Ci sono però due cose che risultano a dir poco strabilianti, quando si pensa a questa serie, di cui attualmente è in fase di produzione la terza stagione.

La prima, è che l’intero progetto è finanziato con il crowdfunding: i donatori danno contributi, e la cosa carina è che chi vede gratuitamente le puntate può ringraziare cliccando un tasto chi ha contribuito. Tutto all’insegna della più totale gratuità: se non vuoi dare niente, non dai niente e te lo guardi comunque. Alla larga dai colossi dello streaming: gli ideatori hanno pensato bene di evitare industrie dello spettacolo come Netflix e compagnia, sapendo a quali inevitabili filtri e censure, a quali boicottaggi e ostacoli, il sistema di produzione hollywoodiano avrebbe sottoposto una simile idea. No, per The Chosen gli autori hanno creato il loro sistema, la loro app, dalla quale è possibile vedere la serie in varie lingue, sebbene l’italiano sia attualmente presente solo per la prima stagione. E qui veniamo alla seconda cosa strabiliante, per non dire sconvolgente.

Tu avevi sentito parlare di The Chosen?

Probabilmente no, o forse solo alla lontana.

Questo è il punto.
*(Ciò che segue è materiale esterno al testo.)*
/-! ### The completion of a command -/

/-- The error of a decoded command on a state (R94): `errorOf`, for a word that is legal. -/
def instrError (i : Instr) (s : State) : ErrorCode :=
  match i with
  | .parse _ => if normalise s.ibuf s.ilen = none then .invalidLength else .noError
  | .forin _ => if normalise s.ibuf s.ilen = none then .invalidForeignFormat else .noError
  | .setver _ _ imm =>
    if imm.toNat ∈ [1, 2, 3, 4, 5, 6, 7, 8] then .noError else .unsupportedVersion
  | .stamp _ _ imm =>
    if imm.toNat ∈ [1, 3, 4, 5, 6, 7, 8] then .noError else .unsupportedVersion
  | _ => .noError

theorem errorOf_of_legal {w : Word} {i : Instr} (h : decode w = .legal i) (s : State) :
    errorOf w s = instrError i s := by
  unfold errorOf
  rw [h]
  cases i <;> rfl

theorem errorOf_of_illegal {w : Word} {why : IllFormed} (h : decode w = .illegal why) (s : State) :
    errorOf w s = .illegalCommand := by
  unfold errorOf
  rw [h]

/-- Codes 3, 4 and 7 to 15 are never raised (R94). -/
theorem errorOf_code_mem (w : Word) (s : State) :
    (errorOf w s).code.toNat ∈ [0, 1, 2, 5, 6] := by
  unfold errorOf
  split
  · decide
  · split <;> decide
  · split <;> decide
  · split <;> decide
  · split <;> decide
  · decide

/-- What the writes of every command but CLRERR leave of `s`: STICKY, the input and the host's
fields. -/
structure CommandFrame (s u : State) : Prop where
  sticky    : u.sticky = s.sticky
  ibuf      : u.ibuf = s.ibuf
  ilen      : u.ilen = s.ilen
  pending   : u.pending = s.pending
  replies   : u.replies = s.replies
  busyReads : u.busyReads = s.busyReads

section
variable (s : State)

theorem commandFrame_setV (d : VReg) (u : Value) : CommandFrame s (s.setV d u) :=
  ⟨rfl, rfl, rfl, rfl, rfl, rfl⟩

theorem commandFrame_setR (d : RReg) (x : Scalar) : CommandFrame s (s.setR d x) :=
  ⟨rfl, rfl, rfl, rfl, rfl, rfl⟩

theorem commandFrame_setOut (bs : List Byte) : CommandFrame s (s.setOut bs) :=
  ⟨rfl, rfl, rfl, rfl, rfl, rfl⟩

variable {s} {u : State}

theorem CommandFrame.setTimeFlags (h : CommandFrame s u) (f : TimeField) :
    CommandFrame s (u.setTimeFlags f) :=
  ⟨h.sticky, h.ibuf, h.ilen, h.pending, h.replies, h.busyReads⟩

theorem CommandFrame.setNodeFlag (h : CommandFrame s u) (b : Bool) :
    CommandFrame s (u.setNodeFlag b) :=
  ⟨h.sticky, h.ibuf, h.ilen, h.pending, h.replies, h.busyReads⟩

end

/-- What a command can do: raise its error, be CLRERR, or succeed with writes that keep the
frame. -/
theorem exec_cases (i : Instr) (s : State) :
    (instrError i s ≠ .noError ∧ exec i s = raise (instrError i s) s) ∨
    (i = .clrerr ∧ exec i s = succeed (s.setSticky false)) ∨
    (i ≠ .clrerr ∧ instrError i s = .noError ∧
      ∃ u, exec i s = succeed u ∧ CommandFrame s u) := by
  cases i with
  | clrerr => exact .inr (.inl ⟨rfl, rfl⟩)
  | parse d =>
    cases h : normalise s.ibuf s.ilen with
    | none => simp [instrError, exec, execParse, State.input, h]
    | some u =>
      refine .inr (.inr ⟨by simp, by simp [instrError, h], _, ?_, commandFrame_setV s d u⟩)
      simp [exec, execParse, State.input, h]
  | forin d =>
    cases h : normalise s.ibuf s.ilen with
    | none => simp [instrError, exec, execForin, State.input, h]
    | some f =>
      refine .inr (.inr ⟨by simp, by simp [instrError, h], _, ?_,
        commandFrame_setV s d (swapFields f)⟩)
      simp [exec, execForin, State.input, h]
  | setver d src imm =>
    have hv : imm.toNat ∈ [1, 2, 3, 4, 5, 6, 7, 8] ↔ ¬ (imm.toNat < 1 ∨ 8 < imm.toNat) := by
      simp only [List.mem_cons, List.not_mem_nil, or_false]
      omega
    by_cases h : imm.toNat < 1 ∨ 8 < imm.toNat
    · have he : instrError (.setver d src imm) s = .unsupportedVersion :=
        if_neg (by rwa [hv, not_not])
      exact .inl ⟨by simp [he], by rw [he]; exact if_pos h⟩
    · exact .inr (.inr ⟨by simp, if_pos (hv.2 h), _, if_neg h, commandFrame_setV ..⟩)
  | stamp d src imm =>
    by_cases h : imm.toNat ∈ [1, 3, 4, 5, 6, 7, 8]
    · exact .inr (.inr ⟨by simp, if_pos h, _, if_pos h, commandFrame_setV ..⟩)
    · have he : instrError (.stamp d src imm) s = .unsupportedVersion := if_neg h
      exact .inl ⟨by simp [he], by rw [he]; exact if_neg h⟩
  | fmt | hex | urn | raw =>
    exact .inr (.inr ⟨by simp, rfl, _, rfl, commandFrame_setOut ..⟩)
  | setvar | packv1 | packv6 | packv7 | tofor | fromfor | order | nil | movv =>
    exact .inr (.inr ⟨by simp, rfl, _, rfl, commandFrame_setV ..⟩)
  | getver | getvar | isnil | isnilin | valid | cmp =>
    exact .inr (.inr ⟨by simp, rfl, _, rfl, commandFrame_setR ..⟩)
  | gettime => exact .inr (.inr ⟨by simp, rfl, _, rfl, (commandFrame_setR ..).setTimeFlags _⟩)
  | getnode => exact .inr (.inr ⟨by simp, rfl, _, rfl, (commandFrame_setR ..).setNodeFlag _⟩)
  | nodehex => exact .inr (.inr ⟨by simp, rfl, _, rfl, (commandFrame_setOut ..).setNodeFlag _⟩)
Come è possibile che uno spettacolo bellissimo, coinvolgente, ispirato, brillante, nato dalla collaborazione di cattolici, protestanti, ebrei, gesuiti, rabbini, ecc. e che ad oggi sta per arrivare a quattrocento milioni di visualizzazioni in Italia sia pressoché ignorato?

I motivi sono molteplici, e la prima risposta che mi viene in mente passa per un’altra domanda: come mai non c’è genitore sedicente cattolico che non conosca The Squid Game, mentre nessuno ha mai sentito parlare di The Chosen?

Semplice: perché dalle nostre parti la “cultura cattolica” si è ormai cristallizzata, almeno nelle sue espressioni mediaticamente più diffuse, come “cultura contro” (no a questo o a quello), piuttosto che come “cultura pro”. Giustamente vogliamo combattere il male, ma dimentichiamo l’esortazione paolina a vincere “con il bene il male” (cfr. Rm 12, 21). Vogliamo che i nostri figli non guardino certe cose, ma non sappiamo offrirgli cose migliori da guardare.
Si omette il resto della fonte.